I actually knew quite a bit about Eclipse, even in conjunction with ABAP systems, before ABAP in Eclipse emerged in its current form. For my bachelor’s thesis, I designed and explored a modeling solution to generate “stuff” (a common technical term) in the i.s.h.med system. During that project, I learned a lot about Eclipse and its flexibility and extensibility – not only as an IDE, but also as a starting point to develop your own applications. Sadly, the prototype was never developed into a full project. At the time, I used cheat sheets to guide first-time users through my application. Although simpler and a lot less interactive, cheat sheets and the ADT Feature Explorer follow a similar basic principle that has proven to be very valuable to support new users.

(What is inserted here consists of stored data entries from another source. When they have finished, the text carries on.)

/-! ## The adapter fabric -/

/-- Column 0: cell 0 is a registered constant 1 clocked by RCLK 0 (REG bit 72), FIFO 0 is an OUT FIFO of 8 bits whose RE is line 0,
the constant 1. -/
def fabricState (fs : List (Field × Nat)) : State :=
  let s := setFs State.reset ([(TAF_CONFIGURED, 1), (TIN_READY, 1)] ++ fs)
  { s with taf := { s.taf with
    cfg := wrBytes (wrBytes (wrBytes [] 0 16 (2 ^ 72 + 0xFFFF)) (0x8200 + 292) 2 0x3FFF) 0x8980 8 1
    fifo := [(0, [7, 8])], tbRclk := 1 } }
theorem witness_edge : risingClocks (seeMhz (fabricState []) [(0, true)] 400) [(0, true)] = List.range 64
    ∧ dividerRuns (seeMhz (fabricState []) [(0, true)] 400) 15 3 = true ∧ dividerOver (seeMhz (fabricState []) [(0, true)] 401) 15 3 = true
    ∧ sourceEdge [(0, true)] (dividerSrc (fabricState []) 15 3) = some true
    ∧ usedCells (fabricState []) = [0] ∧ cellClock (fabricState []) 0 = 0 ∧ fifoOn (fabricState []) 0 = true
    ∧ fifoIn (fabricState []) 0 = false ∧ rclkNo 0 (bitsOf (fifoWord (fabricState []) 0) 4 2) = 0 := by decide +kernel
theorem test_edge : ffEdge (fabricState []) 0 [0] = [(0, true)]
    ∧ fifoWords (fifoEdge (fabricState []) (fabricState []) 0 [0] 0) 0 = [8]
    ∧ getF (ran (.fabricClockEdge [(0, true)] 401) (fabricState [])) (CLK_OVER 0) = 1 := by decide +kernel
theorem test_scrub : getF (ran (.scrub true true) (withRegs [(OFF_ON_UNCORR, 1), (FAB_OE, 1)])) FAB_OE = 0
    ∧ getF (ran (.scrub true true) (withRegs [(FAB_OE, 1)])) FAB_OE = 1
    ∧ getF (ran (.scrub true true) State.reset) TAF_CFG_UNCORR = 1 := by decide +kernel
theorem witness_pin : (767 : BitVec 10).toNat < 768 ∧ ran (.targetPinInput 767 true) State.reset ≠ State.reset
    ∧ ran (.targetPinInput 768 true) State.reset = State.reset := by decide +kernel
def switchState : State :=
  let s := withRegs [(REGION_SEL 15, 0x55)]
  { s with taf := { s.taf with moving := [(63, some ⟨3, 0, true, 2⟩)] } }
theorem witness_switch : switchOf switchState 63 = some ⟨3, 0, true, 2⟩ ∧ switchDone switchState 63 = true := by decide +kernel
/-- DIV_M1 = 2: the output is high for two of three source periods; a multiplexer that leaves the clock holds it low from its falling edge. -/
def dividedState (phase : Nat) : State :=
  let s := fabricState [(REGION_DIV 0, 0x20)]
  { s with taf := { s.taf with phase := [(0, phase)], moving := [(0, some ⟨1, 0, false, 0⟩)] } }
theorem test_divider : (risingClocks (dividedState 3) [(0, true)]).contains 0 = true
    ∧ (risingClocks (dividedState 1) [(0, true)]).contains 0 = false
    ∧ heldLow (moveClocks (dividedState 2) [(0, true)]) 0 = true ∧ heldLow (moveClocks (dividedState 1) [(0, true)]) 0 = false := by decide +kernel
theorem test_switch : getF (ran (.muxSwitchComplete 63) switchState) (REGION_SEL 15) = 0xD5
    ∧ getF (ran (.muxForced 63) switchState) TAF_MUX_FORCED = 1 := by decide +kernel
def toggled : State :=
  let s := fabricState []
  { s with taf := { s.taf with toggle := true, hold := [(4095, true)], flip := true, copy1 := [(9, true)] } }
theorem witness_toggled : toggled.taf.toggle = true ∧ clockRuns toggled (tbClock toggled) = true ∧ toggled.taf.flip = true := by decide +kernel
theorem test_toggled : (ran .toutTransfer toggled).taf.out = [(4095, true)] ∧ readCopy (ran .tinCommit toggled) = [(9, true)] := by
  decide +kernel

/-- I2C block 5 is enabled and holds bytes. -/
def fbState (n : Nat) : State :=
  let s := withRegs [(FB_ENABLE 5, 1), (FB_EN, 1)]
  { s with taf := { s.taf with tx := [(5, List.replicate n 1)], rx := [(5, List.replicate n 2)] } }
theorem witness_fallback : hostUp (fbState 15) = true ∧ flag (fbState 15) (FB_ENABLE 5) = true ∧ flag (fbState 15) FB_EN = true ∧ flag (fbState 15) (BANK_PGOOD 7) = true ∧ (fbTx (fbState 15) 5).length = 15
    ∧ (fbTx (fbState 16) 5).length = 16 ∧ fbRx (fbState 1) 5 = [2] ∧ fbRx (fbState 0) 5 = [] := by decide +kernel
theorem test_fallback : (fbTx (ran (.fallbackDataWrite 5 9) (fbState 15)) 5).getLast? = some 9
    ∧ (ran (.fallbackDataRead 5) (fbState 1)).readData = 2 ∧ fbRx (ran (.fallbackDataRead 5) (fbState 1)) 5 = []
    ∧ getF (ran (.fallbackRxByte 5 9 false) (fbState 16)) (FB_RX_DROP 5) = 1
    ∧ getF (ran (.fallbackRxByte 5 9 true) (fbState 0)) (FB_NAK 5) = 1 := by decide +kernel
def tafRing : State := ringOn 1 (fabricState [(SEQ_STATE, 1), (TIO_DISABLED, 1)])
theorem witness_taf_commands : Safety.Fetched tafRing 1 0x0D01 (packet ([1, 255] ++ zeros 6)) 8 .plain
    ∧ Safety.Fetched tafRing 1 0x0D02 (packet []) 0 .plain ∧ Safety.Fetched tafRing 1 0x0D03 (packet ([15, 3, 3] ++ zeros 5)) 8 .plain
    ∧ switchOf tafRing 63 = none ∧ Safety.RoomFor tafRing (ringRequest 1 0x0D03 (packet ([15, 3, 3] ++ zeros 5)))
    ∧ Safety.Fetched tafRing 1 0x0D04 (packet ([15, 3, 15, 255] ++ zeros 4)) 8 .plain ∧ dividerUsed tafRing 15 3 = false
    ∧ Safety.Fetched tafRing 1 0x0D05 (packet ([63] ++ zeros 7)) 8 .plain := by decide +kernel
theorem test_taf_commands : getF (ran (.tafOutputs 1 (packet ([1, 255] ++ zeros 6))) tafRing) FAB_OE = 1
    ∧ getF (ran (.tafOutputs 1 (packet ([1, 255] ++ zeros 6))) tafRing) TIO_DISABLED = 0
    ∧ getF (ran (.tafClkcfg 1 (packet ([15, 3, 15, 255] ++ zeros 4))) tafRing) (REGION_DIV 15) = 0xFFF * 2 ^ 48
    ∧ switchOf (ran (.tafClksel 1 (packet ([15, 3, 3] ++ zeros 5))) tafRing) 63 = some ⟨3, State.reset.ctl.nextCall, false, 0⟩ := by decide +kernel

/-! ## The tile service agent -/

/-- Logical cluster 0 has an EVAL that writes slot 7; port 31 holds words of 256 bits on die. -/
def agentState (run : Nat) : State :=
  ringOn 1 (setFs (wordState (iw 0x01 7 5 6 6 6 0x0002) (portFields ++ [(MMP_BIND 0 31, 1), (MMP_DWIDTH_M1 0 31, 255),
    (MMP_DEPTH_M1 0 31, 9)])) [(SEQ_STATE, run), (IN_CYCLE, 0)])
/-- An address block: kind, port, logical cluster 0, count, first item, and 32 bytes of value 1 for a DEPOSIT. -/
def block16 (kind port count addr : Nat) : List Nat := [kind, port, 0, 0, count % 256, count / 256, 0, 0] ++ [addr % 256, addr / 256] ++ zeros 6
def block48 (kind port count addr : Nat) : List Nat := block16 kind port count addr ++ [1] ++ zeros 31
/-- The conditions of a PEEK, and those of a DEPOSIT. -/
def peekReady (s : State) (l : List Nat) : Bool :=
  let q := ringRequest 1 0x0501 (packet l)
  let a := countFetch s 1
  decide (Safety.Fetched s 1 0x0501 (packet l) 16 .target) && abHalf a q == some 0 && abRight rtObserve a q 0 && abOk a q
    && !tileFenced a 0
def depositReady (s : State) (l : List Nat) : Bool :=
  let q := ringRequest 1 0x0502 (packet l)
  let a := countFetch s 1
  decide (Safety.Fetched s 1 0x0502 (packet l) 48 .target) && abHalf a q == some 0 && abRight rtForce a q 0 && abOk a q
    && !tileFenced a 0
theorem witness_peek : peekReady (agentState 1) (block16 2 0 256 0xFF00) = true ∧ peekReady (agentState 1) (block16 3 31 0 9) = true
    ∧ isFailure (foundError (agentState 1) 0 31 9 .none) = false ∧ peekReady (agentState 1) (block16 0 0 256 0x700) = true
    ∧ peekReady (agentState 2) (block16 1 0 256 0) = true
    ∧ Safety.RoomFor (agentState 2) (ringRequest 1 0x0501 (packet (block16 1 0 256 0))) := by decide +kernel
theorem test_peek : rdByte (ran (.peek 1 (packet (block16 0 0 3 5)) .none) (agentState 1)).host 24 = 1
    ∧ (ran (.peek 1 (packet (block16 0 0 3 5)) .none) (agentState 2)).ctl.peeks.length = 1 := by decide +kernel
theorem witness_deposit : depositReady (agentState 2) (block48 2 0 256 0xFF00) = true ∧ depositReady (agentState 1) (block48 2 0 256 0xFF00) = true
    ∧ depositReady (agentState 1) (block48 3 31 0 9) = true ∧ onDie (agentState 1) 0 31 = true ∧ 64 ≤ swidth (agentState 1) 0 31
    ∧ Safety.RoomFor (agentState 2) (ringRequest 1 0x0502 (packet (block48 2 0 256 0xFF00))) := by decide +kernel
theorem test_deposit : (ran (.deposit 1 (packet (block48 2 0 2 0xFFFE)) .none) (agentState 1)).eng.cur = [(0xFFFE, true)]
    ∧ readModel (ran (.deposit 1 (packet (block48 3 31 0 9)) .none) (agentState 1)) 0 31 9 = 1
    ∧ (mget (ran (.deposit 1 (packet (block48 3 31 0 9)) .none) (agentState 2)).cyc.held [] 0).length = 1 := by decide +kernel
def forcePacket : Packet := packet ([1, 1] ++ zeros 6 ++ [0, 0, 7, 0])
def releasePacket : Packet := packet ([1] ++ zeros 7 ++ [0, 0, 7, 0])
def forceReady (s : State) (c : Cmd) (p : Packet) : Bool :=
  let q := ringRequest 1 c.opcode p
  let a := countFetch s 1
  decide (Safety.Fetched s 1 c.opcode p 12 .target) && c.right a q 0 && c.params a q 0 && c.ready a q 0 == 0
theorem witness_force_slots : forceReady (agentState 1) cmdForce forcePacket = true ∧ forceReady (agentState 2) cmdForce forcePacket = true
    ∧ ((forceGroup (agentState 1) (ringRequest 1 0x0503 forcePacket)).words.map Prod.fst).Nodup := by decide +kernel
def forcedState : State := ringOn 1 (setF (ran (.force 1 forcePacket) (agentState 1)) (CR_SQ_PROD 1) 2)
def forcedNext : State := setF forcedState (CR_SQ_PROD 1) 2
theorem witness_release_command : forceReady forcedNext cmdRelease releasePacket = true
    ∧ ((releaseGroup forcedNext (ringRequest 1 0x0504 releasePacket)).words.map Prod.fst).Nodup
    ∧ Safety.Fetched forcedNext 1 0x0505 (packet (zeros 8)) 8 .target
    ∧ holdsRight forcedNext 0 (scPart (ringRequest 1 0x0505 (packet (zeros 8)))) rtObserve = true := by decide +kernel
theorem test_force_slots : (mget forcedNext.eng.imem 0 0).toNat % 2 ^ 16 = 0xFFFF
    ∧ mget (ran (.release 1 releasePacket) forcedNext).eng.imem 0 0 = mget (agentState 1).eng.imem 0 0
    ∧ (ran (.release 1 releasePacket) forcedNext).ctl.forced = [] := by decide +kernel

/-! ## Partitions, keys and copies -/

def secState (fs : List (Field × Nat)) : State := ringOn 1 (withRegs ([(SEQ_STATE, 1), (RIGHTS_EPOCH, 65535), (HBM_LINES 0 3, 0x1F7F0000)] ++ fs))
def regionPacket : Packet := packet ([15, 3] ++ zeros 6 ++ [0, 0, 0x7F, 0x1F] ++ zeros 4 ++ [0, 0, 1] ++ zeros 5)
def rightsPacket : Packet := packet ([15] ++ zeros 7 ++ List.replicate 16 63)
theorem witness_partitions : flag (secState []) RIGHTS_PENDING = false ∧ Safety.Fetched (secState []) 1 0x0B01 (packet ([127, 15] ++ zeros 6)) 8 .plain
    ∧ hasImage (secState []) 15 = false ∧ Safety.Fetched (secState []) 1 0x0B02 regionPacket 24 .plain
    ∧ regionOk (secState []) 15 3 0x1F7F0000 0x10000 = true ∧ fieldAt regionPacket.params 8 8 = 0x1F7F0000
    ∧ Safety.Fetched (secState []) 1 0x0B03 rightsPacket 24 .plain ∧ (∀ x < 16, fieldAt rightsPacket.params (8 + x) 1 < 64)
    ∧ Safety.RoomFor (secState []) (ringRequest 1 0x0B03 rightsPacket) := by decide +kernel
theorem test_partitions : getF (ran (.partTileSet 1 (packet ([127, 15] ++ zeros 6))) (secState [])) (TILE_PARTITION 127) = 15
    ∧ getF (ran (.partTileSet 1 (packet ([127, 15] ++ zeros 6))) (secState [])) RIGHTS_EPOCH = 0
    ∧ getF (ran (.partRegionSet 1 regionPacket) (secState [])) (HBM_LINES 15 3) = 0x10000
    ∧ getF (ran (.setRights 1 rightsPacket) (secState [])) (RIGHTS 15 15) = 63 := by decide +kernel
/-- SET_RIGHTS is call 9; PEEK 4 of the old epoch waits. -/
def drainState : State :=
  let s := secState [(RIGHTS_PENDING, 1)]
  { s with
    sec := { s.sec with rights := some (9, [4]) }
    ctl := { s.ctl with calls := [⟨4, .ring 1, 0x0501, 1, false, 0, 0⟩, ⟨9, .ring 1, 0x0B03, 2, false, 0, 0⟩], peeks := [⟨4, 0, false, [5]⟩] } }
theorem witness_drain : drainState.sec.rights = some (9, [4]) ∧ openRequests drainState = [4] := by decide +kernel
theorem test_drain : (ran .rightsDrain drainState).ctl.calls = [] ∧ statusIn (ran .rightsDrain drainState) = 0x42 := by decide +kernel

def keyPacket : Packet := packet ([31, 0, 15] ++ zeros 5 ++ [0xAB] ++ zeros 30 ++ [0x80])
theorem witness_keys : Safety.Fetched (secState []) 1 0x0B04 keyPacket 40 .plain ∧ slotUsed (secState []) 31 = false
    ∧ Safety.Fetched (secState []) 1 0x0B04 (packet ([31, 1, 15] ++ zeros 165)) 168 .plain
    ∧ Safety.Fetched (secState []) 1 0x0B05 (packet ([31] ++ zeros 7)) 8 .plain
    ∧ Safety.Fetched (secState []) 1 0x0B06 (packet ([15] ++ zeros 103)) 104 .plain ∧ hasImage (secState []) 15 = false
    ∧ Safety.Fetched (secState []) 1 0x0B0A (packet []) 0 .plain := by decide +kernel
theorem test_keys : mget (ran (.keyInstall 1 keyPacket) (secState [])).sec.root 0 31 = BitVec.ofNat 256 (0xAB + 0x80 * 2 ^ 248)
    ∧ getF (ran (.keyErase 1 (packet ([31] ++ zeros 7))) (secState [(KS_VALID 31, 1)])) (KS_VALID 31) = 0
    ∧ (mget (ran (.sealKeySet 1 (packet ([15] ++ zeros 103))) (secState [])).sec.signKey [] 15).length = 96 := by decide +kernel

/-- Partition 0 has lines 10 to 11 of stack 3 under key 1, written. -/
def rekeyState (fs : List (Field × Nat)) : State :=
  let s := secState ([(HBM_BASE 0 3, 10), (HBM_LINES 0 3, 2)] ++ fs)
  { s with sec := { s.sec with gen := [(3, 1)], nextGen := 2, stamps := [⟨3, 10, 2, 2⟩] } }
theorem witness_rekey : Safety.Fetched (rekeyState []) 1 0x0B07 (packet ([0, 3, 255] ++ zeros 5)) 8 .plain
    ∧ getF (rekeyState []) (RK_STATE 3) = 0 ∧ 0 < getF (rekeyState []) (HBM_LINES 0 3)
    ∧ Safety.RoomFor (rekeyState []) (ringRequest 1 0x0B07 (packet ([0, 3, 255] ++ zeros 5))) := by decide +kernel
def rekeying : State := ran (.rekey 1 (packet ([0, 3, 255] ++ zeros 5))) (rekeyState [])
theorem witness_rekeying : getF rekeying (RK_STATE 3) = 1 ∧ getF rekeying (RK_BOUNDARY 3) = 10 ∧ getF rekeying (RK_END 3) = 12
    ∧ inSnapArea rekeying 0 3 10 = false ∧ tagGood rekeying 0 3 10 = true
    ∧ tagGood (ran (.rekeyLine 3 false) rekeying) 0 3 11 = true ∧ getF (ran (.rekeyLine 3 false) rekeying) (RK_BOUNDARY 3) = 11 := by
  decide +kernel
theorem test_rekeying : getF (ran (.rekeyLine 3 false) (ran (.rekeyLine 3 false) rekeying)) (RK_STATE 3) = 2
    ∧ getF (ran (.rekeyLine 3 true) rekeying) ALARM_LINE = 10 := by decide +kernel
theorem test_alarm : getF (ran .alarmClear (withRegs [(ALARM, 1), (ALARM_LINE, 7)])) ALARM = 0
    ∧ getF (ran .alarmClear (withRegs [(ALARM, 1), (ALARM_LINE, 7)])) ALARM_LINE = 0 := by decide +kernel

Since I’m rather familiar with the “traditional” ABAP development environment, there was no real incentive for me to explore the ADT in its first stages. I use data dictionary objects a lot, and most of our development is still screen-based (dynpros), which are both unsupported. For DDIC objects, that will change, for screens it probably won’t. Combine that with the fact that you were basically cut-off from the existing documentation (descriptions and documentation texts) in the early releases of the ADT, and I think it’s understandable that I decided to concentrate on other issues and give the ADT some time to mature. At this year’s TechEd && d-code in Berlin, I took the opportunity to visit the DEV165 session and familiarize myself with the current state. I’m still not using ADT for my day-to-day development, mostly because nobody else in my team is and we’d lose a lot by splitting up the toolkit right now, especially since a full two-way transfer of the documentation is not yet implemented. However, I will be presenting the ADT during our team meeting tomorrow, including cristina.jitareanu, graff.christian and a number of colleagues who unfortunately haven't yet found the time to use all aspects of the SCN. I would also recommend it to daniel.vlkerts but I know that Daniel actually has had the opportunity to take a look at the ADT earlier than me, due to the fact that we have to support far lower releases.